Вступающее тут есть нечто тройственное. Это тройственное приводит нас в правильную связь, в частности, с внешним человеческим миром, регулирует нашу взаимосвязь с внешним человеческим миром -это речь, это возможность понимать мысли нашего окружения, это также возможность добиться понимания, до некоторой степени восприятия, другими человеческими "Я". Говоря об этих трех вещах: восприятие речи, восприятие мыслей и восприятие "Я", -высказывают нечто, что рассматривается просто, но однако для тех, кто серьезно и добросовестно стремится к познанию, это не является таким простым. Обычно мы говорим только о пяти чувствах, к которым новая физиология присоединяет затем еще некоторые внутренние чувства. Таким образом, в пределах внешней науки мы не имеем никакой совершенной системы органов чувств. Так вот, по поводу этого вопроса я еще буду здесь с вами говорить (51). Но сегодня я хочу только отметить, что это иллюзия, когда полагают, что с чувством слуха, с устройством слуха и с тем, что сегодняшняя физиология фантазирует по поводу устройства слуха, было дано уже и понимание речи. Так же, как мы имеем чувство слуха, мы имеем и чувство речи. Этим не подразумевается чувство (впрочем, и его так называют), которое побуждает нас говорить, но этим подразумевается то чувство, которое делает нас способными понимать восприятие речи точно так же, как чувство слуха делает нас способными воспринимать тон как таковой. Когда-нибудь получат совершенную физиологию и тогда-то узнают, что это чувство речи абсолютно аналогично всякому другому чувству, что оно по праву может быть выражено в собственном смысле. Оно только шире распространено внутри человеческой организации, чем всякое другое, более локализованное чувство. Однако, это то чувство, которое должно быть четко ограничено. И точно так же мы имеем одно, правда, распространяющееся почти по всей нашей телесности, чувство восприятия мыслей другого существа. Ибо то, что мы воспринимаем в слове, еще не есть мысль. Нам необходим другой орган, другая организация, кроме одной только организации восприятия слова, если мы хотим сквозь слово понять мысли, сообщаемые нам другим существом.

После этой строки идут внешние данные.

theorem execNop_touch (hp : ([.log, .safe, .stats, .clusters, .job, .upd, .limbers, .stash, .cow, .skid, .sync, .host, .ingest, .snap, .ctr, .out, .free] : List Part) ⊆ ps) (cl : ℕ) (s : State)  (h : Touch ps s0 s) :
    TouchR ps s0 (execNop cl s) := by
  unfold execNop; try dsimp only
  repeat' first
    | with_reducible assumption
    | exact List.Subset.trans (by decide) hp
    | with_reducible apply State.issue_touch
    | with_reducible apply touchR_next
    | with_reducible intro _

theorem execRestore_touch (hp : ([.log, .safe, .stats, .clusters, .job, .upd, .limbers, .stash, .cow, .skid, .sync, .host, .ingest, .snap, .ctr, .out, .free] : List Part) ⊆ ps) (cl : ℕ) (s : State)  (h : Touch ps s0 s) :
    TouchR ps s0 (execRestore cl s) := by
  unfold execRestore; try dsimp only
  repeat' first
    | with_reducible assumption
    | exact List.Subset.trans (by decide) hp
    | with_reducible apply State.issue_touch
    | with_reducible apply State.drainPut_touch
    | with_reducible apply State.modCl_touch
    | with_reducible apply touch_ite
    | with_reducible apply touchR_ite
    | with_reducible apply touchR_next
    | with_reducible intro _

theorem execSpillAdd_touch (hp : ([.log, .safe, .stats, .clusters, .job, .upd, .limbers, .stash, .cow, .skid, .sync, .host, .ingest, .snap, .ctr, .out, .free] : List Part) ⊆ ps) (cl : ℕ) (s : State)  (h : Touch ps s0 s) :
    TouchR ps s0 (execSpillAdd cl s) := by
  unfold execSpillAdd; try dsimp only
  repeat' first
    | with_reducible assumption
    | exact List.Subset.trans (by decide) hp
    | with_reducible apply State.issue_touch
    | with_reducible apply State.drainPut_touch
    | with_reducible apply State.modCl_touch
    | with_reducible apply touchR_next
    | with_reducible intro _
    | split

theorem execSpillStore_touch (hp : ([.log, .safe, .stats, .clusters, .job, .upd, .limbers, .stash, .cow, .skid, .sync, .host, .ingest, .snap, .ctr, .out, .free] : List Part) ⊆ ps) (cl : ℕ) (s : State)  (h : Touch ps s0 s) :
    TouchR ps s0 (execSpillStore cl s) := by
  unfold execSpillStore; try dsimp only
  repeat' first
    | with_reducible assumption
    | exact List.Subset.trans (by decide) hp
    | with_reducible apply State.issue_touch
    | with_reducible apply State.drainPut_touch
    | with_reducible apply State.modCl_touch
    | with_reducible apply touchR_next
    | with_reducible intro _
    | split

theorem execXaDiagCaptureDone_touch (hp : ([.log, .safe, .stats, .clusters, .job, .upd, .limbers, .cow, .skid, .host, .ingest, .snap, .ctr, .out] : List Part) ⊆ ps) (die : ℕ) (n : ℕ) (ksteps : ℕ) (residueOk : Bool) (s : State)  (h : Touch ps s0 s) :
    TouchR ps s0 (execXaDiagCaptureDone die n ksteps residueOk s) := by
  unfold execXaDiagCaptureDone; try dsimp only
  repeat' first
    | with_reducible assumption
    | exact List.Subset.trans (by decide) hp
    | with_reducible apply State.modCl_touch
    | with_reducible apply State.bump_touch
    | with_reducible apply State.residueFail_touch
    | with_reducible apply touch_ite
    | with_reducible apply touchR_ite
    | with_reducible apply touchR_next
    | with_reducible intro _
    | split

theorem execXaDiagSel_touch (hp : ([.clusters] : List Part) ⊆ ps) (die : ℕ) (n : ℕ) (value : ℕ) (s : State)  (h : Touch ps s0 s) :
    TouchR ps s0 (execXaDiagSel die n value s) := by
  unfold execXaDiagSel; try dsimp only
  repeat' first
    | with_reducible assumption
    | exact List.Subset.trans (by decide) hp
    | with_reducible apply State.diagSelect_touch
    | with_reducible apply touchR_next

end Sys2Proof.Machine
end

И точно так же мы наделены чувством, распространенным, разумеется, по всей нашей телесной организации, которое мы можем назвать чувством для восприятия "Я" другого человека. В этом отношении ведь и наша философия нового времени, я бы сказал, не вышла из младенчества, ибо сегодня, например, можно часто слышать, как говорят: мы встречаем какого-либо человека; мы знаем, что человек оформлен так и так. Вследствие того, что встреченное нами существо кажется нам сформированным так же, как и мы сами, и что мы как люди наделены "Я", мы делаем, до некоторой степени подсознательно, вывод; "А-а, он также имеет в себе я". Это противоречит всякому психологическому факту. Кто может реально наблюдать, тот знает, что существует непосредственное восприятие - не умозаключение по аналогии, благодаря которому мы приходим к восприятию другого, чужого "Я". Собственно, только один человек, Макс Шелер (53), дружески расположенный или, я бы сказал, родственный Геттингенской школе Гуссерля (52), пришел к выводу как раз об этом непосредственном восприятии "Я" другого человека. Так что можно сказать: идя вверх от обычных чувств человека, мы должны распознавать еще три чувства: чувство речи, чувство мысли и чувство "Я". Эти чувства проявляются в ходе человеческого развития по мере того, как наружу выступает как раз то, что постепенно выделяется от рождения до смены зубов в том существе, которое я вам охарактеризовал.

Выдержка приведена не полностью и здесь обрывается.